Тридцать шесть стихотворений – не за пять, а на самом деле за шесть лет, прошедших с февраля 1908 года, когда вышла “Молодость”, – скромная цифра. Но зато из последующих двух изданий книги автору пришлось выбросить лишь одно стихотворение – “Новый Год”.
Что же до отброшенного, то его наберется не так уж много: стихотворений десять, и это считая недописанные черновики. Один из главных признаков перехода поэта от лирической юности к зрелости – умение отбрасывать лишние, внутренне не наполненные тексты еще в процессе написания и не поверять их бумаге.
Кроме уже помянутых и процитированных, в “Счастливом домике” было еще несколько весьма важных и примечательных стихотворений; некоторые из них датированы последними месяцами перед выходом книги. Пожалуй, больше всего впечатляет “пара” из двух по-разному замечательных стихотворений, относящихся к декабрю 1913-го, – “Зима” и “Рай”. Первое входит в цикл “Пленные шумы”, второе завершает цикл “Звезда над пальмой” и всю книгу.

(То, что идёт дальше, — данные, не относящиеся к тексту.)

-- ==== Sys2Proof/Machine/LoadStore.lean ====
section
/-! DEFINITION. Loads, stores and register transfers (spec/41_load_store_transfer.md rules R260 to R271): the meaning of each
opcode, the run of its micro-op sequence (`runInstr`) on its own bytes. -/

namespace Sys2Proof.Machine

/-- STA izx, opcode 81 (rule R263): sequence `IZX_W`, `st_reg`; 6 cycles. -/
def execStaIzx (zp : Byte) (s : State) : Result := runInstr [0x81, zp] s

/-- STY zp, opcode 84 (rule R265): sequence `ZP_W`, `st_reg`; 3 cycles. -/
def execStyZp (zp : Byte) (s : State) : Result := runInstr [0x84, zp] s

/-- STA zp, opcode 85 (rule R263): sequence `ZP_W`, `st_reg`; 3 cycles. -/
def execStaZp (zp : Byte) (s : State) : Result := runInstr [0x85, zp] s

/-- STX zp, opcode 86 (rule R264): sequence `ZP_W`, `st_reg`; 3 cycles. -/
def execStxZp (zp : Byte) (s : State) : Result := runInstr [0x86, zp] s

/-- TXA imp, opcode 8A (rule R268): sequence `IMP`, `do_op`; 2 cycles. -/
def execTxa (s : State) : Result := runInstr [0x8A] s

/-- STY abs, opcode 8C (rule R265): sequence `ABS_W`, `st_reg`; 4 cycles. -/
def execStyAbs (addr : Addr) (s : State) : Result := runInstr [0x8C, lo addr, hi addr] s

/-- STA abs, opcode 8D (rule R263): sequence `ABS_W`, `st_reg`; 4 cycles. -/
def execStaAbs (addr : Addr) (s : State) : Result := runInstr [0x8D, lo addr, hi addr] s

/-- STX abs, opcode 8E (rule R264): sequence `ABS_W`, `st_reg`; 4 cycles. -/
def execStxAbs (addr : Addr) (s : State) : Result := runInstr [0x8E, lo addr, hi addr] s

/-- STA izy, opcode 91 (rule R263): sequence `IZY_W`, `st_reg`; 6 cycles. -/
def execStaIzy (zp : Byte) (s : State) : Result := runInstr [0x91, zp] s

/-- STY zpx, opcode 94 (rule R265): sequence `ZPX_W`, `st_reg`; 4 cycles. -/
def execStyZpx (zp : Byte) (s : State) : Result := runInstr [0x94, zp] s

/-- STA zpx, opcode 95 (rule R263): sequence `ZPX_W`, `st_reg`; 4 cycles. -/
def execStaZpx (zp : Byte) (s : State) : Result := runInstr [0x95, zp] s

/-- STX zpy, opcode 96 (rule R264): sequence `ZPY_W`, `st_reg`; 4 cycles. -/
def execStxZpy (zp : Byte) (s : State) : Result := runInstr [0x96, zp] s

/-- TYA imp, opcode 98 (rule R269): sequence `IMP`, `do_op`; 2 cycles. -/
def execTya (s : State) : Result := runInstr [0x98] s

/-- STA aby, opcode 99 (rule R263): sequence `ABY_W`, `st_reg`; 5 cycles. -/
def execStaAby (addr : Addr) (s : State) : Result := runInstr [0x99, lo addr, hi addr] s

/-- TXS imp, opcode 9A (rule R271): sequence `IMP`, `do_op`; 2 cycles. -/
def execTxs (s : State) : Result := runInstr [0x9A] s

/-- STA abx, opcode 9D (rule R263): sequence `ABX_W`, `st_reg`; 5 cycles. -/
def execStaAbx (addr : Addr) (s : State) : Result := runInstr [0x9D, lo addr, hi addr] s

/-- LDY imm, opcode A0 (rule R262): sequence `IMM`, `do_op`; 2 cycles. -/
def execLdyImm (v : Byte) (s : State) : Result := runInstr [0xA0, v] s

/-- LDA izx, opcode A1 (rule R260): sequence `IZX_R`, `do_op`; 6 cycles. -/
def execLdaIzx (zp : Byte) (s : State) : Result := runInstr [0xA1, zp] s

/-- LDX imm, opcode A2 (rule R261): sequence `IMM`, `do_op`; 2 cycles. -/
def execLdxImm (v : Byte) (s : State) : Result := runInstr [0xA2, v] s

/-- LDY zp, opcode A4 (rule R262): sequence `ZP_R`, `do_op`; 3 cycles. -/
def execLdyZp (zp : Byte) (s : State) : Result := runInstr [0xA4, zp] s

/-- LDA zp, opcode A5 (rule R260): sequence `ZP_R`, `do_op`; 3 cycles. -/
def execLdaZp (zp : Byte) (s : State) : Result := runInstr [0xA5, zp] s

/-- LDX zp, opcode A6 (rule R261): sequence `ZP_R`, `do_op`; 3 cycles. -/
def execLdxZp (zp : Byte) (s : State) : Result := runInstr [0xA6, zp] s

/-- TAY imp, opcode A8 (rule R267): sequence `IMP`, `do_op`; 2 cycles. -/
def execTay (s : State) : Result := runInstr [0xA8] s

/-- LDA imm, opcode A9 (rule R260): sequence `IMM`, `do_op`; 2 cycles. -/
def execLdaImm (v : Byte) (s : State) : Result := runInstr [0xA9, v] s

/-- TAX imp, opcode AA (rule R266): sequence `IMP`, `do_op`; 2 cycles. -/
def execTax (s : State) : Result := runInstr [0xAA] s

/-- LDY abs, opcode AC (rule R262): sequence `ABS_R`, `do_op`; 4 cycles. -/
def execLdyAbs (addr : Addr) (s : State) : Result := runInstr [0xAC, lo addr, hi addr] s

/-- LDA abs, opcode AD (rule R260): sequence `ABS_R`, `do_op`; 4 cycles. -/
def execLdaAbs (addr : Addr) (s : State) : Result := runInstr [0xAD, lo addr, hi addr] s

/-- LDX abs, opcode AE (rule R261): sequence `ABS_R`, `do_op`; 4 cycles. -/
def execLdxAbs (addr : Addr) (s : State) : Result := runInstr [0xAE, lo addr, hi addr] s

/-- LDA izy, opcode B1 (rule R260): sequence `IZY_R`, `do_op`; 5 cycles, +1 if the index addition carries into the high byte. -/
def execLdaIzy (zp : Byte) (s : State) : Result := runInstr [0xB1, zp] s

/-- LDY zpx, opcode B4 (rule R262): sequence `ZPX_R`, `do_op`; 4 cycles. -/
def execLdyZpx (zp : Byte) (s : State) : Result := runInstr [0xB4, zp] s

/-- LDA zpx, opcode B5 (rule R260): sequence `ZPX_R`, `do_op`; 4 cycles. -/
def execLdaZpx (zp : Byte) (s : State) : Result := runInstr [0xB5, zp] s

/-- LDX zpy, opcode B6 (rule R261): sequence `ZPY_R`, `do_op`; 4 cycles. -/
def execLdxZpy (zp : Byte) (s : State) : Result := runInstr [0xB6, zp] s

/-- LDA aby, opcode B9 (rule R260): sequence `ABY_R`, `do_op`; 4 cycles, +1 if the index addition carries into the high byte. -/
def execLdaAby (addr : Addr) (s : State) : Result := runInstr [0xB9, lo addr, hi addr] s

/-- TSX imp, opcode BA (rule R270): sequence `IMP`, `do_op`; 2 cycles. -/
def execTsx (s : State) : Result := runInstr [0xBA] s

/-- LDY abx, opcode BC (rule R262): sequence `ABX_R`, `do_op`; 4 cycles, +1 if the index addition carries into the high byte. -/
def execLdyAbx (addr : Addr) (s : State) : Result := runInstr [0xBC, lo addr, hi addr] s

/-- LDA abx, opcode BD (rule R260): sequence `ABX_R`, `do_op`; 4 cycles, +1 if the index addition carries into the high byte. -/
def execLdaAbx (addr : Addr) (s : State) : Result := runInstr [0xBD, lo addr, hi addr] s

/-- LDX aby, opcode BE (rule R261): sequence `ABY_R`, `do_op`; 4 cycles, +1 if the index addition carries into the high byte. -/
def execLdxAby (addr : Addr) (s : State) : Result := runInstr [0xBE, lo addr, hi addr] s

end Sys2Proof.Machine
end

Девятистрочная “Зима” начинается мрачно-напряженной, в духе французских “проклятых поэтов”, картиной:
Как перья страуса на черном катафалке,
Колышутся фабричные дымы.
Из черных бездн, из предрассветной тьмы
В иную тьму несутся с криком галки.
Скрипит обоз, дыша морозным паром,
И с лесенкой на согнутой спине
Фонарщик, юркий бес, бежит по тротуарам…
Но две заключительные строки действительно необычны, и лишь Ходасевич мог бы их написать:
О скука, тощий пес, взывающий к луне!
Ты – ветер времени, свистящий в уши мне!
“Скука” в читательском сознании ассоциируется с чем угодно, только не с ветром, не с движением. Но движение это в данном случае – из тьмы во тьму, из пустоты в пустоту. Фабричные дымы, стремительные галки, медленный обоз, юркий фонарщик – все они подхвачены этим движением, бессмысленным, страшным и скучным. И это все, что видит за покровом мира поэт, сильный и посвященный.